The first principle of the new combat system is simple. It should always
take at least one significant blow to bring a character down. An
assortment of scratches does not suffice to kill someone. There must be
an actual mortal wound.

Other systems have implemented this idea. Traditionally, a character can
take an arbitrary amount of damage in these systems, with normal
deleterious effects, but cannot /die/ without taking a level of the
deadliest form of damage.

In a way, such games reprise the "death spiral" seen in various early
and modern systems. The more damaged a character becomes, the easier it
becomes to suffer further damage.
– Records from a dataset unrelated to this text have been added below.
/-- A voice tick, from what it reads to what it writes. It keeps the note of the voice, the other channels, and of the
chip everything but its own channel, the noise period and the envelope (43_voice.md R200; 70_reset_and_hazards.md
R336), and its sample counters add 1, saturating at 2^64 - 1 (R233). To its own channel it commits the pan (R203), the
gates (R209), the tone period of the pitch sum (R211 to R218) and the volume of the final level (R228 to R230), to the
noise generator the noise period (R210); only its first tick sets the tone phase (R232). Outside buzzer mode the shared
envelope stays as it was, and while a buzzer voice is held it gets the buzzer's period, its shape when that changes, and
on the first tick the buzzer phase (R222, R226, R227, R231, R232). -/
def Obligations.VoiceTickWritesOnlyItsChannel : Prop :=
  ∀ (x : TickEnv) (v w : Voice) (chip after : Chip), voiceTick x v chip = (w, after) →
    (w.serial = v.serial ∧ w.chan = v.chan ∧ w.pitch = v.pitch ∧ w.velocity = v.velocity ∧ w.noteOn = v.noteOn ∧
      w.relLevel = v.relLevel ∧ w.portaSrc = v.portaSrc ∧ w.first = false) ∧
    (∀ k, k ≠ v.chan → after.tones.get k = chip.tones.get k) ∧
    after = { chip with
      tones := after.tones, noise := { chip.noise with period := after.noise.period }, env := after.env } ∧
    w.onSmp.toNat = min (v.onSmp.toNat + 1) (2 ^ 64 - 1) ∧ w.pitchSmp.toNat = min (v.pitchSmp.toNat + 1) (2 ^ 64 - 1) ∧
    w.envSmp.toNat = (if v.noteOn then v.envSmp.toNat else min (v.envSmp.toNat + 1) (2 ^ 64 - 1)) ∧
    ∃ t sr clk lnf vp : F64,
      sr = F64.ofNat x.cfg.sr.toNat ∧ clk = F64.ofNat x.cfg.clock.toNat ∧ t = (F64.ofNat v.onSmp.toNat).div sr ∧
      lnf = (if x.cfg.mode = .ym2149 then x.par.lnfYm else x.par.lnfAy) ∧ vp = F64.ofNat v.pitch.toNat ∧
    -- the gates, with Off(T) = (T ≥ 0 and t ≥ T)
    ∃ (toneOff noiseOff buzz eOn : Bool) (off : F64 → Bool),
      off = (fun time => F64.zero.le time && time.le t) ∧
      toneOff = off (x.real PatchId.toneTime) ∧ noiseOff = off (x.real PatchId.noiseTime) ∧
      buzz = (x.flag PatchId.buzzerEnabled && !off (x.real PatchId.buzzerTime)) ∧ eOn = (buzz && v.noteOn) ∧
    -- the sequencer terms and the arpeggio offset, of the step and the selection that the tick leaves
    ∃ (sp sd sl arp : F64) (sn : Int),
      (sp, sn, sd, sl) = (match w.seqIdx with
        | some k => (x.real (PatchId.seqStepTonePitch k), x.int (PatchId.seqStepNoisePeriod k),
            x.real (PatchId.seqStepRingmodDepth k), (x.real (PatchId.seqStepLevel k)).div (F64.dec 15))
        | none => (F64.zero, 0, F64.zero, F64.one)) ∧
      arp = (if (playMode x.patch).isArp then (F64.ofNat w.arpSel.toNat).sub vp else F64.zero) ∧
    -- the noise period
    ∃ base : F64,
      base = (if F64.zero.lt (x.real PatchId.noiseAttackTime) && t.lt (x.real PatchId.noiseAttackTime) then
          F64.lerpSeg (F64.ofInt (x.int PatchId.noiseAttackPeriod)) (F64.ofInt (x.int PatchId.noisePeriod)) t F64.zero
            (x.real PatchId.noiseAttackTime)
        else F64.ofInt (x.int PatchId.noisePeriod)) ∧
      (after.noise.period.toNat : Int) = max 0 (min 31 ((base.add ((x.real PatchId.noisePitchSensitivity).mul
        ((F64.dec 60).sub (vp.add arp)))).add (F64.ofInt sn)).roundh) ∧
    -- the pitch envelope, the glide and the LFO
    ∃ pe po lfo time u k dn g td turns phi wave : F64,
      pe = (if F64.zero.lt (x.real PatchId.pitchenvTime) && t.lt (x.real PatchId.pitchenvTime) then
          (x.real PatchId.pitchenvAttackPitch).mul (F64.one.sub (t.div (x.real PatchId.pitchenvTime)))
        else F64.zero) ∧
      time = (x.real PatchId.portaTime).add (((F64.ofNat x.eng.ccPorta.toNat).div (F64.dec 127)).mul
        x.par.portaCcMax) ∧
      u = ((F64.ofNat v.pitchSmp.toNat).div sr).div time ∧
      k = (x.real PatchId.portaSmoothness).mul x.par.portaKMax ∧
      dn = (if F64.zero.lt k then (F64.sigma x.par.exp k).sub (F64.sigma x.par.exp k.neg) else F64.zero) ∧
      g = (if k.eq F64.zero || dn.eq F64.zero then u
        else ((F64.sigma x.par.exp (k.mul (((F64.dec 2).mul u).sub F64.one))).sub (F64.sigma x.par.exp k.neg)).div dn) ∧
      po = (if F64.zero.lt time && u.lt F64.one then (v.portaSrc.sub vp).mul (F64.one.sub g) else F64.zero) ∧
      turns = ((F64.ofNat v.onSmp.toNat).mul (x.real PatchId.lfoFreq)).div sr ∧ phi = turns.frac ∧
      wave = (match lfoShape x.patch with
        | .sine => x.par.sin (((F64.dec 2).mul F64.pi).mul phi)
        | .triangle => if phi.lt (F64.dec 1 4) then (F64.dec 4).mul phi
          else if phi.lt (F64.dec 3 4) then (F64.dec 2).sub ((F64.dec 4).mul phi)
          else ((F64.dec 4).mul phi).sub (F64.dec 4)
        | .downSaw => F64.one.sub ((F64.dec 2).mul phi)
        | .upSaw => ((F64.dec 2).mul phi).sub F64.one
        | .square => if phi.lt (F64.dec 1 2) then F64.one else F64.one.neg
        | .random => ((F64.dec 2).mul ((F64.ofNat (x.par.hash32 (BitVec.ofInt 32
            ((((F64.dec 2).mul (F64.ofNat v.onSmp.toNat)).mul (x.real PatchId.lfoFreq)).div sr).floor)).toNat).div
              (F64.dec 4294967296))).sub F64.one) ∧
      td = x.real PatchId.lfoDelay ∧
      lfo = (((x.real PatchId.lfoDepth).add (((F64.ofNat x.eng.ccMod.toNat).div (F64.dec 127)).mul
        (x.real PatchId.controlModwheelDepth))).mul (if F64.zero.lt td then (t.div td).min F64.one else F64.one)).mul
          wave ∧
    -- the pitch sum and the tone period
    ∃ (pitch : F64) (period : BitVec 12),
      pitch = ((((((((vp.add (x.real PatchId.toneDetune)).add (if v.chan = 0 then F64.zero
        else if v.chan = 1 then (x.real PatchId.toneSpread).neg else x.real PatchId.toneSpread)).add pe).add po).add
          lfo).add arp).add sp).add (((F64.ofNat x.eng.pw.toNat).sub (F64.dec 8192)).div (F64.dec 8192) |>.mul
            (F64.ofInt (x.int PatchId.controlPitchwheel)))) ∧
      pitch = finalPitch x v t arp sp ∧
      (period.toNat : Int) = max 0 (min 4095
        (((clk.div (F64.dec 16)).div lnf).mul (x.par.exp2 (pitch.neg.div (F64.dec 12)))).roundh) ∧
    -- the level and the volume
    ∃ (gain : F64 → F64) (depth rml level : F64) (volume : BitVec 4),
      gain = (fun s => F64.one.sub ((s.mul ((F64.dec 127).sub (F64.ofNat v.velocity.toNat))).div (F64.dec 126))) ∧
      depth = (((x.real PatchId.ringmodDepth).mul (gain (x.real PatchId.ringmodVelocitySensitivity))).add sd).clamp
        F64.zero F64.one ∧
      rml = (F64.one.sub depth).add
        (depth.mul ((x.real (PatchId.ringmodWaveform w.rmIdx)).div (F64.dec 15))) ∧
      level = ((((rml.mul w.envLevel).mul sl).mul (gain (x.real PatchId.controlVelocitySensitivity))).mul
        ((F64.ofNat x.eng.ccVolume.toNat).div (F64.dec 127))).mul ((F64.ofNat x.eng.ccExpr.toNat).div (F64.dec 127)) ∧
      (volume.toNat : Int) = max 0 (min 15 level.roundh) ∧
    -- the channel: the pan and the commit, and on the first tick the tone phase
    ∃ (pan phase : F64) (channel : ToneChannel),
      pan = ((x.real (PatchId.panChannel v.chan)).add
        (((F64.ofNat x.eng.ccPan.toNat).sub (F64.dec 64)).div (F64.dec 64))).clamp F64.zero F64.one ∧
      phase = (if x.flag PatchId.toneReset then x.real PatchId.tonePhase
        else (F64.ofNat (x.par.hash32 (v.serial + 0xC2B2AE35)).toNat).div (F64.dec 4294967296)) ∧
      channel = { (chip.tones.get v.chan).setPan pan (x.flag PatchId.panEqp) with
        period := period, tOff := toneOff, nOff := noiseOff, eOn := eOn, volume := volume } ∧
      after.tones.get v.chan = (if v.first then channel.setPhase phase else channel) ∧
      w.lastBit = (after.tones.get v.chan).bit ∧
    -- the shared envelope
    ∃ (sync : Bool) (before : EnvGen),
      sync = (x.flag PatchId.ringmodSync && (!v.lastBit && (chip.tones.get v.chan).bit)) ∧
      before = (if sync && buzz then { chip.env with counter := 0 } else chip.env) ∧
      (eOn = false → after.env = before ∧ w.lastShape = v.lastShape) ∧
      (buzz = false → after.env = chip.env ∧ w.buzzPeriod = v.buzzPeriod) ∧
      (buzz = true → (w.buzzPeriod.toNat : Int) = max 0 (min 65535 ((clk.div (F64.dec 256)).div
        (lnf.mul (x.par.exp2 ((pitch.add (x.real PatchId.buzzerDetune)).div (F64.dec 12))))).roundh)) ∧
      (eOn = true → ∃ (shape : BitVec 4) (written : EnvGen) (buzzPhase : F64) (m : Nat),
        shape = BitVec.ofInt 4 (x.int PatchId.buzzerShape) ∧ w.lastShape = some shape ∧
        written = (if v.lastShape = some shape then { before with period := w.buzzPeriod }
          else { before with
            period := w.buzzPeriod, shape := shape, counter := 0, segment := false
            level := if shape.toNat < 4 ∨ 8 ≤ shape.toNat ∧ shape.toNat < 12 then 31 else 0 }) ∧
        buzzPhase = (if x.flag PatchId.buzzerReset then x.real PatchId.buzzerPhase
          else (F64.ofNat (x.par.hash32 (v.serial + 0x165667B1)).toNat).div (F64.dec 4294967296)) ∧
        m = min (buzzPhase.mul (F64.dec 32)).floor.toNat 31 ∧
        after.env = (if v.first then { written with
            segment := false, counter := 0
            level := BitVec.ofNat 5 (if written.shape.toNat < 4 ∨ 8 ≤ written.shape.toNat ∧ written.shape.toNat < 12
              then 31 - m else m) }
          else written))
Eventually, the character falls to the
center of the spiral - incapacitation or death. Healthy characters are
extremely hard to kill, however fell the blow. After taking a few hard
knocks, however, the character becomes vulnerable.

Realistically, this makes sense. Certainly, very few character types
actually get /better/ at avoiding damage when they become wounded. The
talent is rare and specific and, in *Nobilis*, players should purchase
the talent as a player-designed Gift. It does not belong in the main
combat system. The death spiral also makes dramatic sense. Systems built
around a death spiral tend to make sure that characters /do/ survive one
or two blows before death. Finally, it makes the character's injury more
real for the players if it has a mechanical impact on the game.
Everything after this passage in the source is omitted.